Swapping via NFS for Linux
You are visitor number
since Sunday, June 1st 2003.
Contents.
Status of this project.
Unluckily, I do not have the time to maintain the patches any further. Sad, was quite a lot of fun.
Which of the patches are considered to be stable?
In short: NONE. I'm just saying this because the patches were not tested very much. I'm using an old 486 machine with 8MB for quick testing, and the thing was able to run a recent Linux distribution with X without deadlocking.
Use at your own risk. Comments and bug-reports or bug-fixes are welcome.
How to apply the patch files
To apply the patches below, change to the location of your kernel source tree, e.g.
/usr/src/hacking/linux/
and run the patch command like this
gunzip -c /usr/src/linux-2.2.14-nfs-swap.diff.gz | patch -p1 -l -swhere you have to replace /usr/src/linux-2.2.14-nfs-swap.diff.gz by the name of the patch file your are actually using. The example given above assume that you have down-loaded the patch file into /usr/src/.
After applying the patch you have to reconfigure your kernel. Run make menuconfig or make xconfig at the top-level directory of the patched kernel tree. Then enable the following configuration options
- Code maturity level options
- Prompt for development and/or incomplete code/drivers
- Networking options
- Swapping via network sockets (EXPERIMENTAL)

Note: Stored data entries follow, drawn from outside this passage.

-- ==== Sys2Proof/Machine/Ops.lean ====
section
/-! DEFINITION. The named operations over the state: the outputs, the Hall registers and the edge pass (the entry of an
interrupt and its return), the atomic reads of a query, the pools, the PWM registers. -/

namespace Sys2Proof.Machine

/-! ### Outputs -/

/-- The operation ends with result `r` and no callback event (R65; log 8). -/
def State.answer (r : Result) (s : State) : State := { s with out := { result := r, event := none } }

/-- The operation has no result, and emits `e` (R98; log 8). -/
def State.emit (e : Option Sector) (s : State) : State := { s with out := { result := .nothing, event := e } }

/-- The Hall registers become `h`. -/
def State.setHall (h : Hall) (s : State) : State := { s with hall := h }

/-- The PWM half becomes `p`. -/
def State.setPwm (p : Pwm) (s : State) : State := { s with pwm := p }

/-! ### The Hall registers -/

/-- `lvl_x` (R21). -/
def Hall.level (h : Hall) : Channel → Level
  | .a => h.lvlA
  | .b => h.lvlB
  | .c => h.lvlC

/-- `lvl_x <- lvl` (R21, R92). -/
def Hall.setLevel (h : Hall) (x : Channel) (lvl : Level) : Hall :=
  match x with
  | .a => { h with lvlA := lvl }
  | .b => { h with lvlB := lvl }
  | .c => { h with lvlC := lvl }

/-- `irq_en_x` (R31). -/
def Hall.attached (h : Hall) : Channel → Bool
  | .a => h.irqEnA
  | .b => h.irqEnB
  | .c => h.irqEnC

/-- `irq_en_x <- 1`; nothing ever clears it (R31, R91, R88, R89). -/
def Hall.attach (h : Hall) (x : Channel) : Hall :=
  match x with
  | .a => { h with irqEnA := true }
  | .b => { h with irqEnB := true }
  | .c => { h with irqEnC := true }

/-- `{lvl_a, lvl_b, lvl_c}` (R60). -/
def Hall.code (h : Hall) : Raw := rawOf h.lvlA h.lvlB h.lvlC

/-- Steps 2 to 4 for a valid new sector `ns` (R94, R95, R96): direction and rotation, the pulse interval taken with
`prev_dir` and `ts` before they are overwritten, then the bookkeeping. -/
def Hall.transition (h : Hall) (nat : Dir) (ns : Sector) (now : Time) : Hall :=
  { h with
    rot := wrapRot h.rot (rotChange nat h.sector ns)
    ivl := if h.prevDir = some (stepDir nat h.sector ns) then now - h.ts else 0
    dir := stepDir nat h.sector ns
    prevDir := some (stepDir nat h.sector ns)
    ts := now
    edges := h.edges + 1
    sector := ns }

/-- `RECOMPUTE(now)`: the registers after it, and the callback event it emits (R85). Step 1 rewrites `raw`; an invalid
code ends the procedure there (R93); a valid one runs steps 2 to 4 and then emits `ns` if `cb_en = 1` (R98). -/
def Hall.recompute (h : Hall) (nat : Dir) (now : Time) : Hall × Option Sector :=
  match rom h.code with
  | none => ({ h with raw := h.code }, none)
  | some ns => (Hall.transition { h with raw := h.code } nat ns now, if h.cbEn then some ns else none)

/-- `HALL_INIT`'s registers (R90). -/
def Hall.init (h : Hall) (a b c : Level) (now : Time) : Hall :=
  { h with
    lvlA := a
    lvlB := b
    lvlC := c
    raw := rawOf a b c
    sector := (rom (rawOf a b c)).getD h.sector
    rot := 0
    ivl := 0
    ts := now
    prevDir := none
    edges := 0 }

/-- The entry of the block's interrupt and its return, one atomic pass (R169, R170, R47 b). On a channel with
`irq_en_x = 1` the handler stores the level it read and recomputes; nothing is saved on entry and nothing restored on
return; the callback event, if any, ends the pass (R171). On a channel not attached nothing happens (R92). -/
def edgePass (x : Channel) (lvl : Level) (now : Time) (s : State) : State :=
  if s.hall.attached x then
    (s.setHall ((s.hall.setLevel x lvl).recompute s.params.nat now).1).emit
      ((s.hall.setLevel x lvl).recompute s.params.nat now).2
  else s.emit none

/-! ### Angle and velocity -/

/-- `CPR = 6 * PP` (R6, R20). -/
def countsPerRev (p : Params) : Nat := 6 * p.polePairs

/-- The position count `6*rot + sector` (R105). -/
def positionCount (rot : Rot) (sector : Sector) : Int := 6 * rot.toInt + (sector.val : Int)

/-- The angle `NAT * cnt * 2*PI / CPR`, as a multiple of `PI` (R105, R106). -/
def angleOf (p : Params) (rot : Rot) (sector : Sector) : Rat :=
  (dirSign p.nat : Rat) * ((positionCount rot sector : Rat) * 2 / (countsPerRev p : Rat))

/-- The velocity, as a multiple of `PI`: zero without an interval and when the elapsed time exceeds it, else
`d * (2*PI / CPR) / (i / TICK_HZ)` (R107). -/
def velocityOf (p : Params) (now : Time) (i t : Time) (d : Dir) : Rat :=
  if i = 0 then 0
  else if i < now - t then 0
  else (dirSign d : Rat) * (2 / (countsPerRev p : Rat)) / ((i.toNat : Rat) / (p.tickHz : Rat))

/-! ### The atomic reads of a query (R47 c, R56) -/

/-- One atomic register read into the latch. -/
def Latch.read (l : Latch) (r : HallReg) (h : Hall) : Latch :=
  match r with
  | .rot => { l with rot := h.rot }
  | .sector => { l with sector := h.sector }
  | .ivl => { l with ivl := h.ivl }
  | .ts => { l with ts := h.ts }
  | .dir => { l with dir := h.dir }

/-- Up to `n` of the reads still to be made. -/
def Query.advance : Nat → Query → Hall → Query
  | 0, q, _ => q
  | n + 1, q, h =>
    match q.todo with
    | [] => q
    | r :: rest => Query.advance n { q with todo := rest, latch := q.latch.read r h } h

/-- The query's result, from the registers it has read (R106, R107, R111). -/
def Query.result (p : Params) (q : Query) : Result :=
  match q.kind with
  | .angle => .angle (angleOf p q.latch.rot q.latch.sector)
  | .minusAngle => .angle (-angleOf p q.latch.rot q.latch.sector)
  | .velocity now => .velocity (velocityOf p now q.latch.ivl q.latch.ts q.latch.dir)

/-- The loop agent makes up to `n` reads of the query `q`: with none left the query ends with its result, else it stays
in progress with what it has read (R169; log 9). -/
def runQuery (n : Nat) (q : Query) (s : State) : State :=
  if (q.advance n s.hall).todo = [] then s.answer ((q.advance n s.hall).result s.params)
  else { s.answer .nothing with inflight := q.advance n s.hall :: s.inflight }

/-- The reads of `GET_ANGLE` and `ZERO_ABS` in an order (R106, R111). -/
def angleReads : AngleOrder → List HallReg
  | .rotSector => [.rot, .sector]
  | .sectorRot => [.sector, .rot]

/-- The reads of `GET_VELOCITY` in an order (R107). -/
def velocityReads : VelocityOrder → List HallReg
  | .ivlTsDir => [.ivl, .ts, .dir]
  | .ivlDirTs => [.ivl, .dir, .ts]
  | .tsIvlDir => [.ts, .ivl, .dir]
  | .tsDirIvl => [.ts, .dir, .ivl]
  | .dirIvlTs => [.dir, .ivl, .ts]
  | .dirTsIvl => [.dir, .ts, .ivl]

/-- The query a non-atomic operation starts, its read order as the environment chose (U4). -/
def startQuery (k : QueryKind) (sched : Sched) : Query :=
  { kind := k
    todo := match k with
      | .angle => angleReads sched.angleOrder
      | .minusAngle => angleReads sched.angleOrder
      | .velocity _ => velocityReads sched.velocityOrder
    latch := Latch.clear }

/-- A non-atomic operation: the query starts and runs until it ends or is pre-empted (R47 c). -/
def beginQuery (k : QueryKind) (s : State) : State := runQuery s.sched.slice (startQuery k s.sched) s

/-- The query pre-empted last goes on for up to `n` reads (R169); with none in progress nothing happens. -/
def resumeQuery (n : Nat) (s : State) : State :=
  match s.inflight with
  | [] => s
  | q :: rest => runQuery n q { s with inflight := rest }

/-! ### The pools -/

/-- The marker of a slot (R33). -/
def Pwm.marker (p : Pwm) : Slot → Marker
  | .s3 i => p.pool3[i]
  | .s4 k => p.pool4[k]
  | .s6 j => p.pool6[j]

/-- `slot <- m` (R45). -/
def Pwm.setMarker (p : Pwm) (x : Slot) (m : Marker) : Pwm :=
  match x with
  | .s3 i => { p with pool3 := p.pool3.set i m }
  | .s4 k => { p with pool4 := p.pool4.set k m }
  | .s6 j => { p with pool6 := p.pool6.set j m }

/-- The first slot of the pool, in index order, whose marker is `Empty` (R120). -/
def Pwm.firstFit (p : Pwm) (T : Topology) : Option Slot :=
  (poolSlots T).find? (fun x => decide (p.marker x = .empty))

/-- `find(T, key)`: the first slot of the pool, in index order, whose marker is `Pin(key)` (R150). -/
def Pwm.find (p : Pwm) (T : Topology) (key : Pin) : Option Slot :=
  (poolSlots T).find? (fun x => decide (p.marker x = .pin key))

/-- Every slot of the list becomes `Taken` (R120). -/
def Pwm.takeAll (p : Pwm) (xs : List Slot) : Pwm := xs.foldl (fun q x => q.setMarker x .taken) p

/-- The marker writes of a successful allocation of `x` (R120). -/
def Pwm.claim (p : Pwm) (x : Slot) (primary : Pin) : Pwm := (p.setMarker x (.pin primary)).takeAll (conf x)

/-- `ALLOC(T, pins)` with primary pin `primary`, the first of `pins` (R120, R126): refused in `Run`, before the pool is
scanned (R168). -/
def allocate (T : Topology) (primary : Pin) (pins : List Pin) (s : State) : Host.Outcome State Fault Refusal :=
  match s.pwm.phase with
  | .run => .refused .allocationAfterSeal
  | .setup =>
    match s.pwm.firstFit T with
    | none => .next (s.answer .allocationFailure)
    | some x => .next ((s.setPwm (s.pwm.claim x primary)).answer (.slot (slotHandle x pins)))

/-! ### The PWM registers -/

/-- `unit[u].tmr[t]` (R37). -/
def Pwm.subTimer (p : Pwm) (u : UnitId) (t : TmrId) : SubTimer := p.units[u].tmr[t]

/-- `unit[u].tmr[t].duty[X]` (R37). -/
def SubTimer.duty (t : SubTimer) : Operator → Rat
  | .A => t.dutyA
  | .B => t.dutyB

/-- `duty[X] <- v`. -/
def SubTimer.setDuty (t : SubTimer) (X : Operator) (v : Rat) : SubTimer :=
  match X with
  | .A => { t with dutyA := v }
  | .B => { t with dutyB := v }

/-- The unit `u` becomes `w`. -/
def Pwm.setUnit (p : Pwm) (u : UnitId) (w : PwmUnit) : Pwm := { p with units := p.units.set u w }

/-- The duty register behind an output line gets the percentage `v` (R152 to R154). -/
def Pwm.setRoute (p : Pwm) (r : Route) (v : Rat) : Pwm :=
  p.setUnit r.unit
    { p.units[r.unit] with tmr := p.units[r.unit].tmr.set r.tmr ((p.units[r.unit].tmr[r.tmr]).setDuty r.op v) }

/-- The percentages go to their routes, in order. -/
def Pwm.setRoutes (p : Pwm) (ws : List (Route × Rat)) : Pwm := ws.foldl (fun q w => q.setRoute w.1 w.2) p

/-- `mode`, `freq`, `duty_mode` of one sub-timer (R136). -/
def SubTimer.program (t : SubTimer) (fa : Nat) : SubTimer :=
  { t with mode := .upDown, freq := fa, dutyMode := .activeHigh }

/-- `dt_mode`, `dt_rise`, `dt_fall` of one sub-timer (R140). -/
def SubTimer.setDeadTime (t : SubTimer) (dt : Rat) : SubTimer :=
  { t with dtMode := .complementary, dtRise := dt, dtFall := dt }

/-- The dead-time part of `CONFIG`: only with a dead zone (R136, R140). -/
def SubTimer.applyDeadZone (t : SubTimer) (fa : Nat) (dz : DeadZone) : SubTimer :=
  match dz with
  | .absent => t
  | .frac z => t.setDeadTime (deadTime fa z)

/-- The unit after `CONFIG` with applied frequency `fa`: the same settings on all three sub-timers, then the
synchronisation pulse (R136, R141). -/
def PwmUnit.configure (w : PwmUnit) (fa : Nat) (dz : DeadZone) : PwmUnit :=
  { tmr := w.tmr.map (fun t => (t.program fa).applyDeadZone fa dz), aligned := true }

/-- `CONFIG(T, u, req, dz)` (R136); `dz` is absent for the topologies without a dead zone. -/
def configure (T : Topology) (u : UnitId) (req : FreqReq) (dz : DeadZone) (s : State) : State :=
  (s.setPwm (s.pwm.setUnit u (s.pwm.units[u].configure (normalise s.params T req) dz))).answer .nothing

/-- `WRITE(T, key, duties)`: the duties, as percentages, go to the routes of the slot found, in order; a miss writes
nothing and reports nothing (R150, R155). -/
def writeDuties (T : Topology) (key : Pin) (duties : List Rat) (s : State) : State :=
  match s.pwm.find T key with
  | none => s.answer .nothing
  | some x => (s.setPwm (s.pwm.setRoutes ((slotRoutes x).zip (duties.map pct)))).answer .nothing

end Sys2Proof.Machine
end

- Filesystems/Network File Systems
- Swapping via NFS (EXPERIMENTAL)
Your computer probably doesn't have a hard-disk. So you can also disable the Swapping to block devices option in the Filesystems menu. This will will save a little bit of memory, 2k or so. Also, you probably need to enable the following options as well
- Networking options
- IP: kernel level autoconfiguration
- Networking options
- IP: DHCP support
- Networking options
- IP: BOOTP support
- Networking options
- IP: RARP support
- Filesystems/Network File Systems
- Root file system on NFS
You probably need only one of DHCP, BOOTP and RARP, depending on you setup.
How to enable swapping using the NFS protocol
After you have recompiled and installed the kernel in the usual way you have to reboot. Afterwards you can enable swapping to files located on an NFS server by using the commands dd, mkswap and swapon which are available on virtually any Linux machine. Proceed as follows (customise to your needs!!!). The example assumes that your machine also gets its root file-system via NFS.

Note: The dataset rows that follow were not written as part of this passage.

theorem witness_AllocFailsOnExhaustedPool :
    fullState.pwm.phase = .setup ∧ (∀ i : Fin 4, fullState.pwm.pool3[i] ≠ .empty)
      ∧ (∀ k : Fin 2, fullState.pwm.pool4[k] ≠ .empty) ∧ ∀ j : Fin 2, fullState.pwm.pool6[j] ≠ .empty := by decide

/-- An allocation in each phase, and another operation in `Run`. -/
theorem witness_AcceptedUnlessAllocAfterSeal :
    (isAlloc (.alloc3 5 6 7) = true ∧ (halfState .run).pwm.phase = .run)
      ∧ ¬(isAlloc (.alloc3 5 6 7) = true ∧ (halfState .setup).pwm.phase = .run)
      ∧ ¬(isAlloc (.write3 5 0 0 0) = true ∧ (halfState .run).pwm.phase = .run) := by decide

theorem witness_OrderedBootIsNeverRefused :
    allocsBeforeSeal State.reset.pwm.phase
      [.alloc6 25 26 27 14 12 13, .alloc3 5 6 7, .config6 0 .unset .absent, .sealSlots, .write3 5 0 0 0] = true
      ∧ allocsBeforeSeal .run [.alloc3 5 6 7] = false := by decide

theorem witness_UnitHeldByOneTopology :
    pwmOk fullState.pwm = true ∧ slotUnit (.s3 0) = slotUnit (.s3 1) ∧ isPin (fullState.pwm.marker (.s3 0)) = true
      ∧ isPin (fullState.pwm.marker (.s3 1)) = true := by decide

theorem witness_AllocOverwritesNoPin :
    pwmOk (halfState .setup).pwm = true ∧ (∃ t, exec (.alloc3 8 9 10) (halfState .setup) = .next t)
      ∧ (halfState .setup).pwm.marker (.s3 0) = .pin 5 := ⟨by decide, ⟨_, rfl⟩, by decide⟩

/-- Four three-phase motors; a stepper and a six-phase motor. -/
theorem witness_AllocationCapacity :
    pwmOk (poolState #v[.pin 1, .pin 2, .pin 3, .pin 4] #v[.taken, .taken] #v[.taken, .taken] .setup).pwm = true
      ∧ pwmOk (poolState #v[.taken, .taken, .taken, .taken] #v[.pin 1, .taken] #v[.taken, .pin 25] .run).pwm = true := by
  decide

theorem witness_MarkerTransitions :
    pwmOk State.reset.pwm = true
      ∧ ∃ t, step (State.reset.withFetchWord 8 0x31) = .next t ∧ t.pwm.marker (.s6 0) = .taken
        ∧ isPin (t.pwm.marker (.s4 0)) = true := ⟨by decide, ⟨_, rfl, rfl, rfl⟩⟩

theorem witness_SealEndsSetup : ∃ t, exec .sealSlots (halfState .setup) = .next t ∧ t.pwm.phase = .run := ⟨_, rfl, rfl⟩

/-- Requests at the two ceilings and beside them (vector 1.3). -/
theorem witness_FrequencyNormalised :
    (0 < Params.nominal.fDefault ∧ 0 < Params.nominal.fCeil6 ∧ Params.nominal.fCeil6 < Params.nominal.fCeil34)
      ∧ normalise Params.nominal .threePhase (.hz 1) = 2
      ∧ normalise Params.nominal .stepper (.hz 30000) = 60000 ∧ normalise Params.nominal .threePhase (.hz 30001) = 60000
      ∧ normalise Params.nominal .sixPhase (.hz 20000) = 40000
      ∧ normalise Params.nominal .sixPhase (.hz 20001) = 40000 := by decide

dd if=/dev/zero of=/SWAPFILE bs=1k count=20480 mkswap /SWAPFILE 20480 swapon /SWAPFILEThat's it. You have created a 20MB swap-file and told your kernel to use it. Please refer to the man-pages for the respective programs for more information (man 8 swapon, man 8 mkswap).
Pitfalls
Swapping via NFS is really slow. Swapping via NFS is also insecure as you memory pages go unencrypted over the network. You have been warned.
- Due to the way network data is transferred from inside the Linux kernel to the network it is necessary to mount the NFS volume which holds the swap-files with an rsize and wsize which is a good part less than the page size used by the kernel (i.e. 4k on Intel machines). Otherwise your machine may run out of memory because of memory-fragmentation.

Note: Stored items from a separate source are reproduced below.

-- ==== Sys2Proof/Laws/Memory.lean ====
section
/-! SUPPORT. Reading after writing, and that every memory operation keeps the canonical form (20_memory.md R33, R34). -/

namespace Sys2Proof.Machine

@[simp] theorem Memory.read_nil (a : Nat) : Memory.read [] a = Memory.unlisted := rfl

/-- An address below every listed one reads as unlisted. -/
theorem Memory.read_of_lt {m : Memory} {a : Nat} (h : ∀ p ∈ m, a < p.1) : m.read a = Memory.unlisted := by
  induction m with
  | nil => rfl
  | cons p rest ih =>
    have hp : a ≠ p.1 := (h p (by simp)).ne
    simp only [Memory.read, hp, if_false]
    exact ih fun q hq => h q (by simp [hq])

/-- A write leaves every other address alone (20_memory.md R34), in any list of cells. -/
theorem Memory.read_write_ne (m : Memory) {a b : Nat} (v : Byte) (h : b ≠ a) :
    (m.write a v).read b = m.read b := by
  induction m with
  | nil => simp only [Memory.write]; split <;> simp [Memory.read, h]
  | cons p rest ih =>
    simp only [Memory.write]
    split_ifs <;> simp_all [Memory.read]

/-- A read after a write to the same address gives the value written (20_memory.md R33, R34). -/
theorem Memory.read_write_eq {m : Memory} (hm : m.wf) (a : Nat) (v : Byte) : (m.write a v).read a = v := by
  induction m with
  | nil => simp only [Memory.write]; split <;> simp_all [Memory.read]
  | cons p rest ih =>
    obtain ⟨hsorted, hlisted⟩ := hm
    obtain ⟨hp, hrest⟩ := List.pairwise_cons.mp hsorted
    have hwf : Memory.wf rest := ⟨hrest, fun q hq => hlisted q (by simp [hq])⟩
    simp only [Memory.write]
    split_ifs with hlt hv heq hv
    · rw [hv]
      refine Memory.read_of_lt fun q hq => ?_
      rcases List.mem_cons.mp hq with rfl | hq
      · exact hlt
      · exact hlt.trans (hp q hq)
    · simp [Memory.read]
    · rw [hv]
      exact Memory.read_of_lt fun q hq => heq ▸ hp q hq
    · simp [Memory.read]
    · simp [Memory.read, heq, ih hwf]

/-- Memory as a function of the address, after a write. -/
theorem Memory.read_write {m : Memory} (hm : m.wf) (a b : Nat) (v : Byte) :
    (m.write a v).read b = if b = a then v else m.read b := by
  split
  · subst b; exact Memory.read_write_eq hm a v
  · exact Memory.read_write_ne m v ‹_›

/-- Every cell listed after a write was listed before or is the cell written. -/
theorem Memory.mem_write {m : Memory} {a : Nat} {v : Byte} {p : Host.Cell} (h : p ∈ m.write a v) :
    p ∈ m ∨ (p = (a, v) ∧ v ≠ Memory.unlisted) := by
  induction m with
  | nil => simp only [Memory.write] at h; split at h <;> simp_all
  | cons q rest ih =>
    simp only [Memory.write] at h
    split_ifs at h <;> simp only [List.mem_cons] at h ⊢ <;> grind

/-- A write keeps the canonical form. -/
theorem Memory.wf_write {m : Memory} (hm : m.wf) (a : Nat) (v : Byte) : (m.write a v).wf := by
  obtain ⟨hsorted, hlisted⟩ := hm
  constructor
  · induction m with
    | nil => simp only [Memory.write]; split <;> simp
    | cons p rest ih =>
      obtain ⟨hp, hrest⟩ := List.pairwise_cons.mp hsorted
      simp only [Memory.write]
      split_ifs with hlt hv heq hv
      · exact hsorted
      · refine List.pairwise_cons.mpr ⟨fun q hq => ?_, hsorted⟩
        rcases List.mem_cons.mp hq with rfl | hq
        · exact hlt
        · exact hlt.trans (hp q hq)
      · exact hrest
      · exact List.pairwise_cons.mpr ⟨fun q hq => heq ▸ hp q hq, hrest⟩
      · refine List.pairwise_cons.mpr ⟨fun q hq => ?_, ih hrest fun q hq => hlisted q (by simp [hq])⟩
        rcases Memory.mem_write hq with hq | ⟨rfl, -⟩
        · exact hp q hq
        · show p.1 < a
          omega
  · intro p hp
    rcases Memory.mem_write hp with h | ⟨rfl, h⟩
    · exact hlisted p h
    · exact h

/-- A write to an existing cell lists no cell that does not exist. -/
theorem Memory.within_write {m : Memory} {n a : Nat} (hm : m.within n) (ha : a < n) (v : Byte) :
    (m.write a v).within n := by
  intro p hp
  rcases Memory.mem_write hp with h | ⟨rfl, -⟩
  · exact hm p h
  · exact ha

/-- Writing bytes to consecutive addresses keeps the canonical form. -/
theorem Memory.wf_writeList {m : Memory} (hm : m.wf) (a : Nat) (vs : List Byte) : (m.writeList a vs).wf := by
  induction vs generalizing m a with
  | nil => exact hm
  | cons v vs ih => exact ih (Memory.wf_write hm a v) (a + 1)

/-- Writing bytes that end inside memory lists no cell that does not exist. -/
theorem Memory.within_writeList {m : Memory} {n a : Nat} (hm : m.within n) {vs : List Byte}
    (h : a + vs.length ≤ n) : (m.writeList a vs).within n := by
  induction vs generalizing m a with
  | nil => exact hm
  | cons v vs ih =>
    simp only [List.length_cons] at h
    exact ih (Memory.within_write hm (by omega) v) (by omega)

/-- Memory as a function of the address, after bytes were written to consecutive addresses. -/
theorem Memory.read_writeList {m : Memory} (hm : m.wf) (a b : Nat) (vs : List Byte) :
    (m.writeList a vs).read b = if h : a ≤ b ∧ b < a + vs.length then vs[b - a]'(by omega) else m.read b := by
  induction vs generalizing m a with
  | nil => simp [Memory.writeList]
  | cons v vs ih =>
    rw [Memory.writeList, ih (Memory.wf_write hm a v), Memory.read_write hm]
    simp only [List.length_cons]
    by_cases hb : b = a
    · subst hb
      simp
    · split_ifs with h₁ h₂ h₂
      · rw [List.getElem_cons]
        split
        · omega
        · congr 1
      · omega
      · omega
      · rfl

/-- The memory of the reset state is in canonical form. -/
theorem Memory.wf_reset : State.reset.mem.wf := by decide

end Sys2Proof.Machine
end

The network layer still needs contiguous areas of RAM for its data, and the NFS layer needs a little bit more space than the page size to transfer a page to the NFS server. You can set the rsize and wsize as a mount option like this (e.g.)
mount -t nfs -o rsize=2048,wsize=2048 YOUR_SERVER_IP:/var/stage/swapvolume /swapfilesThis example would mount the server-side directory /var/stage/swapvolume on the local mount point /swapfiles (on the client).
On the other hand it has to be noted that setting the rsize and wsize to a value below the page size of your Linux system has the effect that asynchronous IO is disabled which is a severe performance hit.
One solution is to mount a separate volume for the swap-files, or create the swap-files on a volume which does not contain large files which are frequently accessed (i.e. large program files etc.).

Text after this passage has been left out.